- The Washington Times - Wednesday, June 4, 2003

In a widely noted speech transmitted by satellite to a meeting of private bankers in Berlin Tuesday, Federal Reserve Chairman Alan Greenspan cited several economic indicators he said should propel growth in the near future. Those included falling oil prices, fast-rising consumer confidence, recent strong gains in the stock market, falling medium- and long-term interest rates and well-timed tax cuts that Congress passed last month.

While noting that “the economy did weaken in March and April,” the Fed chairman asserted that data from May to date suggests that it stabilized. Nevertheless, Mr. Greenspan acknowledged that no “major evidence” confirms that U.S. economic growth has yet begun to accelerate. Mr. Greenspan did reiterate the fact that the Fed was still concerned about the “very low probability” of “corrosive deflation” possibly sending the economy spiraling downward. Under these circumstances, Mr. Greenspan strongly hinted that the Fed “would be far more inclined, as we have been over the last couple of years, to be taking out insurance against economic weakness” by further reducing short-term interest rates. The Fed’s monetary policy-making committee meets in less than three weeks.

At the same meeting in Berlin, Wim Duisenberg, the president of the European Central Bank (ECB), which sets short-term interest rates for the 12-nation eurozone, also strongly hinted that the ECB would finally lower its benchmark interest rate today. With unemployment approaching 9 percent in the growth-starved eurozone and deflationary pressures intensifying as a result of the euro’s recent appreciation, the ECB would do well to lower its target rate by at least half a percentage point to 2 percent.

Regarding the tax cut that President Bush pushed through Congress late last month, Mr.
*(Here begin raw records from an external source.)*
/-- R176, R198, R199: the entry of a synchronous trap, and the end of a thread that cannot take it. R176, R383, R431, R432, R433: an asynchronous trap raised, and entered at an instruction boundary or in a wait; the word 0 of its record is
the model's (log 46). -/
def Obligations.TrapEntries : Prop :=
  (∀ (s : State) (t : Nat) (th : Thread) (tr : Trap), tblGet t s.threads = some th → tr.code < 2 ^ 16 →
     let cause : Word := 0#1 ++ 0#15 ++ BitVec.ofNat 16 tr.detail ++ 0#16 ++ BitVec.ofNat 16 tr.code
     (th.status.getLsbD 0 = false → th.tvec ≠ 0 →
       raiseTrap s t tr = { s with
         threads := tblSet t { th with
         epc := th.pc &&& 0x01FFFFFFFFFFFFFC#64, cause := cause, evaddr := BitVec.ofNat 64 tr.evaddr,
         status := (if th.asyncs = [] then 1 else 3), pc := th.tvec, wait := .none, ifetch := none } s.threads }) ∧
     (th.status.getLsbD 0 = true ∨ th.tvec = 0 →
       raiseTrap s t tr = stopThread (writeRecord s th.ctx { plainRecord 0x20 0 0 with
         launch := th.launch, task := th.task, node := t, wher := clusterOf t, word := th.word, addr := tr.evaddr,
         detail := cause.toNat, pc := th.pc.toNat }) t true)) ∧
  (∀ (s : State) (t : Nat) (th : Thread), tblGet t s.threads = some th → th.life = .running →
     (∀ code detail, raiseAsync s t code detail = { s with
         threads := tblSet t { th with
       asyncs := th.asyncs ++ [⟨code, detail⟩],
       status := (if th.status.getLsbD 0 then 3 else 0) } s.threads }) ∧
     (th.status.getLsbD 0 = true → exec (.asyncTrapEntry t) s = .next s) ∧
     (∀ a rest c, th.asyncs = a :: rest → th.status.getLsbD 0 = false → th.halts = [] → ctxOf s th.ctx = some c → c.phase = .running →
       a.code < 2 ^ 16 →
       let cause : Word := 1#1 ++ 0#15 ++ BitVec.ofNat 16 a.detail ++ 0#16 ++ BitVec.ofNat 16 a.code
       let enters (s1 : State) (th1 : Thread) : Prop :=
         (th.tvec ≠ 0 → exec (.asyncTrapEntry t) s = .next { s1 with
           threads := tblSet t { th1 with
           asyncs := rest, wait := .none, ifetch := none, epc := th.pc &&& 0x01FFFFFFFFFFFFFC#64,
           cause := cause, evaddr := 0, status := (if rest = [] then 1 else 3), pc := th.tvec } s.threads }) ∧
         (th.tvec = 0 → exec (.asyncTrapEntry t) s = .next (stopThread (writeRecord
           { s1 with threads := tblSet t { th1 with asyncs := rest, wait := .none } s.threads } th.ctx { plainRecord 0x20 0 0 with
             launch := th.launch, task := th.task, node := t, wher := clusterOf t, word := 0, addr := 0,
             detail := cause.toNat, pc := th.pc.toNat }) t true))
       let mine (w : Waiter) : Bool := match w.who with
         | .thread u _ => u == t
         | _ => false
       ((th.wait = .none ∨ th.wait = .retry ∨ (∃ u, th.wait = .sleep u) ∨ (∃ h, th.wait = .handle h) ∨ (∃ q, th.wait = .full q) ∨
         (∃ k p, th.wait = .arrive k p) ∨ ∃ k p g, th.wait = .phase k p false g) → enters s th) ∧
       (∀ k p g, th.wait = .phase k p true g →
         enters s { th with barwHeld := (th.pc.toNat, k, p) :: th.barwHeld.filter (fun e => !decide (e.1 = th.pc.toNat ∧ e.2.1 = k)) }) ∧
       (∀ c sp ad, th.wait = .word c sp ad → enters { s with
         wordWaits := (s.wordWaits.map (fun p => (p.1, p.2.filter (fun w => !mine w)))).filter (fun p => !p.2.isEmpty) } th) ∧
       (∀ k, th.wait = .xinv k → enters { s with invals := tblDel k s.invals } th) ∧
       (∀ p d ad since, th.wait = .fill p d ad since → enters (addCounter s th.ctx 0x80 (s.now - since)) th) ∧
       (∀ n, th.wait = .kstep n → enters (dropMarkers s t) th) ∧
       (∀ w g, th.wait = .lock w g → itemFits s (findItem s th.ctx w) = true → th.tvec ≠ 0 → ∃ s' th',
         exec (.asyncTrapEntry t) s = .next s' ∧ tblGet t s'.threads = some th' ∧ th'.pc = th.tvec ∧ th'.wait = .none ∧
         th'.epc = th.pc &&& 0x01FFFFFFFFFFFFFC#64 ∧ th'.cause = cause ∧ th'.evaddr = 0 ∧ th'.regs = th.regs ∧
         (∀ r ∈ (findItem s' th.ctx w).queue, r.tid ≠ t)) ∧
       ((∃ l n x d p v, th.wait = .load l n x d p v) ∨ (∃ k, th.wait = .peer k) → exec (.asyncTrapEntry t) s = .next s)) ∧
     (∀ u, u < 4 → (unitAt (dropMarkers s t) (clusterOf t) u).queue.map (·.word) =
       ((unitAt s (clusterOf t) u).queue.filter (fun k => !(isMarker k && k.tid == t))).map (·.word)) ∧
     (∀ c, ctxOf s th.ctx = some c → c.phase ≠ .running → exec (.asyncTrapEntry t) s = .next s))

/-- R177: the words of major 0x01 and what they write to `gd`; R178: the quotients and remainders, over exact integers. -/
def Obligations.IntegerArithmetic : Prop :=
  ∀ (s : State) (t : Nat) (th : Thread) (d a b : BitVec 5), Running s t th →
    let x := regGet th a
    let y := regGet th b
    let n := (y.extractLsb' 0 6).toNat
    let xs := x.toInt
    let ys := y.toInt
    let xu : Int := x.toNat
    let yu : Int := y.toNat
    let qs : Int := if ys = 0 then (if xs = 0 then 0 else if 0 < xs then 2 ^ 63 - 1 else -(2 ^ 63))
      else if xs = -(2 ^ 63) ∧ ys = -1 then 2 ^ 63 - 1 else xs.tdiv ys
    let rs : Int := if ys = 0 ∨ (xs = -(2 ^ 63) ∧ ys = -1) then 0 else xs - xs.tdiv ys * ys
    let qu : Int := if yu = 0 then (if xu = 0 then 0 else 2 ^ 64 - 1) else xu / yu
    let ru : Int := if yu = 0 then 0 else xu - xu / yu * yu
    Runs (wordA 0x01 d a b 0x000) (.add d a b) s (resulted s t th d (x + y)) ∧
    Runs (wordA 0x01 d a b 0x001) (.sub d a b) s (resulted s t th d (x - y)) ∧
    Runs (wordA 0x01 d a b 0x002) (.mul d a b) s (resulted s t th d (BitVec.ofInt 64 (x.toInt * y.toInt))) ∧
    Runs (wordA 0x01 d a b 0x003) (.mulhs d a b) s
      (resulted s t th d ((x.signExtend 128 * y.signExtend 128).extractLsb' 64 64)) ∧
    Runs (wordA 0x01 d a b 0x004) (.mulhn d a b) s
      (resulted s t th d ((x.zeroExtend 128 * y.zeroExtend 128).extractLsb' 64 64)) ∧
    Runs (wordA 0x01 d a b 0x005) (.divs d a b) s (resulted s t th d (BitVec.ofInt 64 qs)) ∧
    Runs (wordA 0x01 d a b 0x006) (.divn d a b) s (resulted s t th d (BitVec.ofInt 64 qu)) ∧
    Runs (wordA 0x01 d a b 0x007) (.rems d a b) s (resulted s t th d (BitVec.ofInt 64 rs)) ∧
    Runs (wordA 0x01 d a b 0x008) (.remn d a b) s (resulted s t th d (BitVec.ofInt 64 ru)) ∧
    (0 < rs → 0 < xs) ∧ (rs < 0 → xs < 0) ∧
    Runs (wordA 0x01 d a b 0x010) (.and d a b) s (resulted s t th d (x &&& y)) ∧
    Runs (wordA 0x01 d a b 0x011) (.or d a b) s (resulted s t th d (x ||| y)) ∧
    Runs (wordA 0x01 d a b 0x012) (.xor d a b) s (resulted s t th d (x ^^^ y)) ∧
    Runs (wordA 0x01 d a b 0x013) (.andn d a b) s (resulted s t th d (x &&& ~~~y)) ∧
    Runs (wordA 0x01 d a b 0x018) (.shl d a b) s (resulted s t th d (x <<< n)) ∧
    Runs (wordA 0x01 d a b 0x019) (.shr d a b) s (resulted s t th d (x >>> n)) ∧
    Runs (wordA 0x01 d a b 0x01A) (.sar d a b) s (resulted s t th d (BitVec.ofInt 64 (x.toInt / 2 ^ n))) ∧
    Runs (wordA 0x01 d a b 0x01B) (.rotl d a b) s (resulted s t th d ((x <<< n) ||| (x >>> (64 - n)))) ∧
    Runs (wordA 0x01 d a b 0x020) (.mins d a b) s (resulted s t th d (if x.toInt ≤ y.toInt then x else y)) ∧
    Runs (wordA 0x01 d a b 0x021) (.maxs d a b) s (resulted s t th d (if x.toInt ≤ y.toInt then y else x)) ∧
    Runs (wordA 0x01 d a b 0x022) (.minn d a b) s (resulted s t th d (if x.toNat ≤ y.toNat then x else y)) ∧
    Runs (wordA 0x01 d a b 0x023) (.maxn d a b) s (resulted s t th d (if x.toNat ≤ y.toNat then y else x))

/-- R179: the compares, over the signed and unsigned values, and the select. -/
def Obligations.ComparesAndSelect : Prop :=
  ∀ (s : State) (t : Nat) (th : Thread) (d a b : BitVec 5), Running s t th →
    let x := regGet th a
    let y := regGet th b
    Runs (wordA 0x02 d a b 0x000) (.ceq d a b) s (resulted s t th d (if x = y then 1 else 0)) ∧
    Runs (wordA 0x02 d a b 0x001) (.cne d a b) s (resulted s t th d (if x ≠ y then 1 else 0)) ∧
    Runs (wordA 0x02 d a b 0x002) (.clt d a b) s (resulted s t th d (if x.toInt < y.toInt then 1 else 0)) ∧
    Runs (wordA 0x02 d a b 0x003) (.cltn d a b) s (resulted s t th d (if x.toNat < y.toNat then 1 else 0)) ∧
    Runs (wordA 0x02 d a b 0x004) (.cge d a b) s (resulted s t th d (if y.toInt ≤ x.toInt then 1 else 0)) ∧
    Runs (wordA 0x02 d a b 0x005) (.cgen d a b) s (resulted s t th d (if y.toNat ≤ x.toNat then 1 else 0)) ∧
    Runs (wordA 0x02 d a b 0x010) (.csel d a b) s (resulted s t th d (if regGet th d ≠ 0 then x else y))

/-- R180, bit by bit. -/
def Obligations.BitFields : Prop :=
  ∀ (s : State) (t : Nat) (th : Thread) (d a b : BitVec 5), Running s t th →
    let x := regGet th a
    let y := regGet th b
    let old := regGet th d
    let pos := (y.extractLsb' 0 6).toNat
    let e := min (y.extractLsb' 8 7).toNat (64 - pos)
    (∃ n : Nat, n ≤ 64 ∧ (∀ j, j < 64 → 64 - n ≤ j → x.getLsbD j = false) ∧ (n < 64 → x.getLsbD (63 - n) = true) ∧
      Runs (wordA 0x03 d a 0 0x000) (.clz d a) s (resulted s t th d (BitVec.ofNat 64 n))) ∧
    (∃ n : Nat, n ≤ 64 ∧ (∀ j, j < n → x.getLsbD j = false) ∧ (n < 64 → x.getLsbD n = true) ∧
      Runs (wordA 0x03 d a 0 0x001) (.ctz d a) s (resulted s t th d (BitVec.ofNat 64 n))) ∧
    Runs (wordA 0x03 d a 0 0x002) (.popc d a) s
      (resulted s t th d (BitVec.ofNat 64 ((List.range 64).filter (fun j => x.getLsbD j)).length)) ∧
    (∃ v : Word, (∀ j, j < 64 → v.getLsbD j = x.getLsbD (63 - j)) ∧
      Runs (wordA 0x03 d a 0 0x003) (.brev d a) s (resulted s t th d v)) ∧
    (∃ v : Word, (∀ j, j < 8 → v.extractLsb' (8 * j) 8 = x.extractLsb' (8 * (7 - j)) 8) ∧
      Runs (wordA 0x03 d a 0 0x004) (.bswap d a) s (resulted s t th d v)) ∧
    (∃ v : Word, (∀ j, j < 64 → v.getLsbD j = (decide (j < e) && x.getLsbD (pos + j))) ∧
      Runs (wordA 0x03 d a b 0x008) (.extu d a b) s (resulted s t th d v)) ∧
    (∃ v : Word, (∀ j, j < 64 → v.getLsbD j = (decide (0 < e) && x.getLsbD (pos + min j (e - 1)))) ∧
      Runs (wordA 0x03 d a b 0x009) (.exts d a b) s (resulted s t th d v)) ∧
    (∃ v : Word, (∀ j, j < 64 → v.getLsbD j = if pos ≤ j ∧ j < pos + e then x.getLsbD (j - pos) else old.getLsbD j) ∧
      Runs (wordA 0x03 d a b 0x00A) (.ins d a b) s (resulted s t th d v))

/-- R181 and R182. -/
def Obligations.ImmediatesAndShifts : Prop :=
  ∀ (s : State) (t : Nat) (th : Thread) (d a : BitVec 5) (i : BitVec 16) (n : BitVec 6), Running s t th →
    let x := regGet th a
    Runs (wordB 0x04 d a i) (.addk d a i) s (resulted s t th d (x + i.signExtend 64)) ∧
    Runs (wordB 0x05 d a i) (.andk d a i) s (resulted s t th d (x &&& i.zeroExtend 64)) ∧
    Runs (wordB 0x06 d a i) (.ork d a i) s (resulted s t th d (x ||| i.zeroExtend 64)) ∧
    Runs (wordB 0x07 d a i) (.xork d a i) s (resulted s t th d (x ^^^ i.zeroExtend 64)) ∧
    Runs (wordB 0x08 d a i) (.cltk d a i) s (resulted s t th d (if x.toInt < i.toInt then 1 else 0)) ∧
    Runs (wordB 0x09 d a i) (.cltnk d a i) s (resulted s t th d (if x.toNat < (i.signExtend 64).toNat then 1 else 0)) ∧
    Runs (wordB 0x0A d 0 i) (.hik d i) s (resulted s t th d ((i ++ 0#16).signExtend 64)) ∧
    Runs (wordA 0x0B d a 0 (0#3 ++ 0#2 ++ n)) (.shlk d a n) s (resulted s t th d (x <<< n.toNat)) ∧
    Runs (wordA 0x0B d a 0 (1#3 ++ 0#2 ++ n)) (.shrk d a n) s (resulted s t th d (x >>> n.toNat)) ∧
    Runs (wordA 0x0B d a 0 (2#3 ++ 0#2 ++ n)) (.sark d a n) s (resulted s t th d (BitVec.ofInt 64 (x.toInt / 2 ^ n.toNat))) ∧
    Runs (wordA 0x0B d a 0 (3#3 ++ 0#2 ++ n)) (.rotlk d a n) s
      (resulted s t th d ((x <<< n.toNat) ||| (x >>> (64 - n.toNat))))

/-- R183 to R185: the words of majors 0x0C and 0x0D; `rnd` is the rounding of R78 and `fill64` the fill of R79. -/
def Obligations.ScalarFloat : Prop :=
  ∀ (s : State) (t : Nat) (th : Thread) (d a b : BitVec 5) (f x y : BitVec 4) (r : BitVec 2) (st : BitVec 1), Running s t th →
    let bits (k : Fmt) (g : BitVec 5) : Nat := (regGet th g).toNat % 2 ^ fmtWidth k
    let m := rndOfCode r.toNat
    let trap := raiseTrap s t ⟨1, 4, 0⟩
    (∀ dst src, fmtOfCode x.toNat = some dst → fmtOfCode y.toNat = some src →
      Runs (wordA 0x0C d a 0 (x ++ y ++ r ++ st)) (.cvt d a x y r st) s
        (resulted s t th d (fill64 dst (convert src dst m (decide (st = 1)) (bits src a))))) ∧
    (12 ≤ x.toNat ∨ 12 ≤ y.toNat → exec (.cvt d a x y r st) s = .next trap) ∧
    (∀ k, fmtOfCode f.toNat = some k → (k = .bf16 ∨ k = .f16 ∨ k = .f32) →
      let u := fmtVal k (bits k a)
      let v := fmtVal k (bits k b)
      let w := fmtVal k (bits k d)
      let word (op : BitVec 5) (g : BitVec 5) (q : BitVec 2) : BitVec 32 := wordA 0x0D d a g (op ++ f ++ q)
      let gives (e : XVal) : State := resulted s t th d (fill64 k (rnd k m false e))
      let pattern (p : Nat) : State := resulted s t th d (fill64 k p)
      Runs (word 0 b r) (.fadd d a b f r) s (gives (xAdd m u v)) ∧
      Runs (word 1 b r) (.fsub d a b f r) s (gives (xAdd m u (xNegate v))) ∧
      Runs (word 2 b r) (.fmul d a b f r) s (gives (xMul u v)) ∧
      Runs (word 3 b r) (.fdiv d a b f r) s (gives (xDiv u v)) ∧
      Runs (word 4 b r) (.fmac d a b f r) s (gives (xAdd m w (xMul u v))) ∧
      Runs (word 5 0 r) (.fsqrt d a f r) s (gives (xSqrt u)) ∧
      Runs (word 6 b 0) (.fmin d a b f) s (pattern (floatMinMax k false (bits k a) (bits k b))) ∧
      Runs (word 7 b 0) (.fmax d a b f) s (pattern (floatMinMax k true (bits k a) (bits k b))) ∧
      Runs (word 8 0 0) (.fabs d a f) s (pattern (floatAbs k (bits k a))) ∧
      Runs (word 9 0 0) (.fneg d a f) s (pattern (floatNeg k (bits k a))) ∧
      Runs (word 10 b 0) (.feq d a b f) s (resulted s t th d (if xEq u v then 1 else 0)) ∧
      Runs (word 11 b 0) (.flt d a b f) s (resulted s t th d (if xLt u v then 1 else 0)) ∧
      Runs (word 12 b 0) (.fle d a b f) s (resulted s t th d (if xLt u v ∨ xEq u v then 1 else 0))) ∧
    (f.toNat < 6 ∨ 8 < f.toNat →
      exec (.fadd d a b f r) s = .next trap ∧ exec (.fsub d a b f r) s = .next trap ∧ exec (.fmul d a b f r) s = .next trap ∧
      exec (.fdiv d a b f r) s = .next trap ∧ exec (.fmac d a b f r) s = .next trap ∧ exec (.fsqrt d a f r) s = .next trap ∧
      exec (.fmin d a b f) s = .next trap ∧ exec (.fmax d a b f) s = .next trap ∧ exec (.fabs d a f) s = .next trap ∧
      exec (.fneg d a f) s = .next trap ∧ exec (.feq d a b f) s = .next trap ∧ exec (.flt d a b f) s = .next trap ∧
      exec (.fle d a b f) s = .next trap)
Greenspan, who earlier worried whether the measure could be properly timed, said, “I have to admit that fortuitously this particular cut in taxes is happening at the right time.” Mr. Greenspan favorably observed that the short-term fiscal boost “will create a fairly marked increase in after-tax income in the third quarter.” Given that the Fed is soon likely to make monetary policy more expansionary, his cautious optimism may prove to be well-placed.